When two people are in love there might not be any boundaries. But when love translates into marriage, there is a need to draw limits. Setting rules and guidelines ensure that both the partners are happy and know where they need to stop. That helps keep the marriage healthy for a lifetime.
How do you set boundaries in your marriage? Before you announce your partner’s limits, set an example by coming up with boundaries for yourself. This will encourage your spouse to follow suit.
Here is a step-by-step guide on how to set boundaries in a marriage:
- Identify your feelings and accept them: The first step in building boundaries is to know and understand your feelings. You may get caught in your spouse’s emotions and feelings, and tend to overlook yours. Recognize and understand what is making you feel bad or depleted in the marriage. Take the time out and introspect.
- Analyze if boundaries have been broken: Once you know your feelings, understand what is making you feel that way. For example, your spouse is coming home late regularly, criticizing you repeatedly, or you are yelling at your partner, annoyed at him/ her that they are not doing things your way, and so on.

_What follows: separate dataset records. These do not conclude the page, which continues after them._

/-- A DO channel: commanded value, output stage, pulse (R317), shadow loaded by a class (R158), the last sample, the times since
which the conditions of Table 14.4 have held, the off periods, and the live flags. -/
structure DoCh where
  cmd : Bool := false
  stage : Bool := false
  pulseEnd : Option Int := none
  shadow : Option (Bool × Cls) := none
  readback : Bool := false
  mA : Nat := 0
  limSince : Option Nat := none
  lowSince : Option Nat := none
  highSince : Option Nat := none
  rbOnSince : Option Nat := none
  rbOffSince : Option Nat := none
  okSince : Option Nat := none
  coolSince : Option Nat := none
  ovlUntil : Option Nat := none
  otUntil : Option Nat := none
  overload : Bool := false
  overtemp : Bool := false
  openWire : Bool := false
  extDrive : Bool := false
  isoLost : Bool := false
  deriving DecidableEq, Repr

/-- A DIO group: supply sample, consecutive low samples, the time since which every sample has been at or above 19.2 V, the flags of
R350 and R351, the wait for a FAST OR, and the GROUP_OVL off period. -/
structure DioGrp where
  mV : Nat := 0
  mA : Nat := 0
  low19 : Nat := 0
  low15 : Nat := 0
  goodSince : Option Nat := none
  sag : Bool := false
  undervolt : Bool := false
  ovl : Bool := false
  latched : Bool := false
  ackRefused : Bool := false
  awaitOr : Bool := false
  highSince : Option Nat := none
  ovlUntil : Nat := 0
  deriving DecidableEq, Repr

/-- An AO unit: released value, shadow, measured current with its instant, compliance, junction, flags and the times since which
the conditions of R355 and R356 have held; `parEnd` is when PAR_OFF last ended (R358). -/
structure AoCh where
  cmd : Word := 0
  released : Bool := false
  shadow : Option (Word × Cls) := none
  read : Word := 0
  readAt : Option Int := none
  vcomp : Nat := 0
  temp : BitVec 16 := 0
  atMax : Bool := false
  shortSince : Option Nat := none
  okSince : Option Nat := none
  lowSince : Option Nat := none
  openLoop : Bool := false
  compl : Bool := false
  thermal : Bool := false
  parOff : Bool := false
  parEnd : Option Nat := none
  isoLost : Bool := false
  deriving DecidableEq, Repr

/-- An AI sample: trigger instant, REAL value, and whether a fault stood. -/
structure AiSample where
  ts : Int
  value : Word
  fault : Bool
  deriving DecidableEq, Repr

/-- An AI unit: the conversion in progress (raw counter and instant of its start), the last start, the newest two samples, live
faults of Table 14.6. -/
structure AiCh where
  conv : Option Int := none
  startC : Option Nat := none
  cur : Option AiSample := none
  prev : Option AiSample := none
  code : BitVec 16 := 0
  seq : BitVec 8 := 0
  overR : Bool := false
  underR : Bool := false
  wire : Bool := false
  shunt : Bool := false
  shuntAt : Nat := 0
  deriving DecidableEq, Repr

/-- The local I/O section. -/
structure LocalIo where
  di : Vector DiCh 32 := Vector.replicate 32 {}
  dout : Vector DoCh 32 := Vector.replicate 32 {}
  grp : Vector DioGrp 4 := Vector.replicate 4 {}
  ao : Vector AoCh 8 := Vector.replicate 8 {}
  ai : Vector AiCh 8 := Vector.replicate 8 {}
  loopMv : Nat := 0
  loopLow : Bool := false
  deriving DecidableEq, Repr

/-! ### Time of day and recorder (R383 to R400) -/

/-- A civil date and time. -/
structure Cal where
  year : Nat := 0
  month : Nat := 1
  day : Nat := 1
  hour : Nat := 0
  min : Nat := 0
  sec : Nat := 0
  deriving DecidableEq, Repr

/-- An alarm: the applied time and date words of Table 16.4, and the unreach flag. -/
structure Alarm where
  time : Word := 0
  date : Word := 0
  unreach : Bool := false
  fired : Bool := false
  deriving DecidableEq, Repr

/-- The RTC domain. It keeps its values through power-up and rack reset (R385). The values before anything is set are those of a
lost domain, R391 (notes/assumptions/9.md). -/
structure Rtc where
  cal : Cal := {}
  secC : Nat := 0
  timeValid : Bool := false
  lost : Bool := true
  rolled : Bool := false
  cellLow : Bool := false
  dateInvalid : Bool := false
  alarmInvalid : Bool := false
  setDate : Word := 0
  setTime : Word := 0
  pendSet : Option Cal := none
  almTime : Vector Word 2 := Vector.replicate 2 0
  alarms : Vector Alarm 2 := Vector.replicate 2 {}
  opH : Word := 0
  opS : Nat := 0
  cellMv : BitVec 16 := 0
  onCell : Bool := false
  integrity : Bool := false
  irq : Bool := false
  deriving DecidableEq, Repr

/-- An update waiting in Q61 (R397): an event, or a value for a histogram. -/
inductive RecUpd where
  | event (code param sev : Nat)
  | sample (hist : Nat) (x : Int)
  deriving DecidableEq, Repr

/-- The recorder beside its region in the Central Store: Q61, flush and archive operations (R398), archives held. -/
structure Recorder where
  queue : List RecUpd := []
  used : Nat := 0
  flushing : Option Nat := none
  flushPend : Option Nat := none
  archiving : Bool := false
  archPend : Bool := false
  archives : List (SMap 8) := []
  ballastPasses : Nat := 0
  deriving DecidableEq, Repr

/-! ### The cycle scheduler (R59 to R75) -/

/-- One cycle class of the scheduler. `lastT0` is the T0 of the last cycle started since the engine began to execute, `snapT0` the
T0 of the last snapshot and `prevT0` that of the one before it; `skipT0` a T0 at which R73 started no cycle; `late` a cycle that runs on past its OC; `orAt` the OR at
which a committed vector is due; `lastNo` the number of the last evaluation (R61); `comNo` and `comT0` those of the last committed
cycle, for BACKGROUND the pass count. -/
structure ClassRun where
  lastT0 : Option Int := none
  snapT0 : Option Int := none
  prevT0 : Option Int := none
  lastNo : Option Nat := none
  elapsed : Nat := 1
  running : Bool := false
  waves : Nat := 0
  chainsDone : Bool := false
  complete : Bool := false
  late : Bool := false
  skipT0 : Option Int := none
  inject : Nat := 0
  injected : Bool := false
  orAt : Option Int := none
  comNo : Nat := 0
  comT0 : Option Int := none
  lseDone : Bool := false
  deriving DecidableEq, Repr

/-! ### Clocks and power (R363 to R382) -/

/-- The states of a rack lane (Table 15.1). -/
inductive RefState where
  | down | judging | good | suspect
  deriving DecidableEq, Repr

def RefState.code : RefState → Nat
  | .down => 0 | .judging => 1 | .good => 2 | .suspect => 3

/-- A rack lane: its state, consecutive passing windows, consecutive windows in GOOD, and the count of the last window. -/
structure RefLane where
  st : RefState := .down
  run : Nat := 0
  goodWin : Nat := 0
  count : Nat := 0
  deriving DecidableEq, Repr

/-- The close of a clock gate that waits for idle (R375): master, gate asked for, gates still to close in order, start of the present
wait. -/
structure GateReq where
  m : Master
  gate : Nat
  todo : List Nat
  startC : Nat
  deriving DecidableEq, Repr

/-- Reference, PLLs, dividers in force and gates. `pendSel` is a switch decided and not yet made, with whether rule 1 of R366
decided it. -/
structure Clocks where
  a : RefLane := {}
  b : RefLane := {}
  selB : Bool := false
  pendSel : Option (Bool × Bool) := none
  pll0 : Bool := false
  pll1 : Bool := false
  holdAt : Option Nat := none
  divCore : Nat := 5
  divStore : Nat := 5
  divMgmt : Nat := 3
  divIo : Nat := 40
  ramping : Bool := false
  gates : BitVec 64 := 0x00FFFF3F3FFF00FF
  req : Option GateReq := none
  deriving DecidableEq, Repr

/-- The power states (Table 15.4). -/
inductive PowerState where
  | main | holdup | backup
  deriving DecidableEq, Repr

/-- Supply state: consecutive low samples, time since which every sample has been at or above 19.0 V, entry of HOLDUP, and whether
the stop at t_s has been made. -/
structure Power where
  st : PowerState := .main
  low : Nat := 0
  goodSince : Option Nat := none
  entryC : Nat := 0
  stopped : Bool := false
  deriving DecidableEq, Repr

/-- What firmware keeps in Ballast at places the spec does not give (notes/assumptions/10.md): the reset record and stop counts
(R379, R382), the operating hours of the last flush and the power cycles (R392), the highest known Bridle epoch
(R261), and that a reset has ended an exchange (R225). -/
structure BallastRec where
  cause : Nat := 0
  also : Nat := 0
  stops : Nat := 0
  clockStops : Nat := 0
  opH : Word := 0
  opS : Nat := 0
  pcycles : Word := 0
  epoch : Nat := 0
  xchLost : Bool := false
  deriving DecidableEq, Repr

/-! ### Hardware queues (R14 to R22) -/

/-- A descriptor posted and not yet completed: when it was posted, whether the engine has taken it (with the address it was taken
from), its outcome once known, and for class B the FAST period since which it has waited for budget. -/
structure Fly where
  postC : Nat
  takenAt : Option Nat := none
  outcome : Option Nat := none
  late : Nat := 0
  poisoned : Bool := false
  waitFrom : Option Int := none
  deriving DecidableEq, Repr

- Determine how to set your boundary: Once you know the cause(s) for your hard feelings, setting boundaries becomes easy. For example, if your spouse is coming home late every day, you can tell them, “I am not going to wait for you, the food will be in the refrigerator, and you can heat and eat it”. If they are criticizing you always, you can simply walk away and ignore.
- Communicate your boundary: Convey your boundaries to your spouse. There would be a certain amount of resistance and conflict, but explain the things in detail so that your spouse will see reason in your decision.
- Stick to your boundaries: After you define the boundaries, you need to stick to them to make the boundaries work. Don’t leave any margin for the other person to overstep boundaries. If you are deviating the limits, then take a break, relax, meditate, or do whatever you can to put yourself back on track.
Boundaries act like lifeboats during the uncertain tides of marriage. Nevertheless, there are many misconceptions surrounding them. Forget all of that and set the boundaries to enjoy your marriage.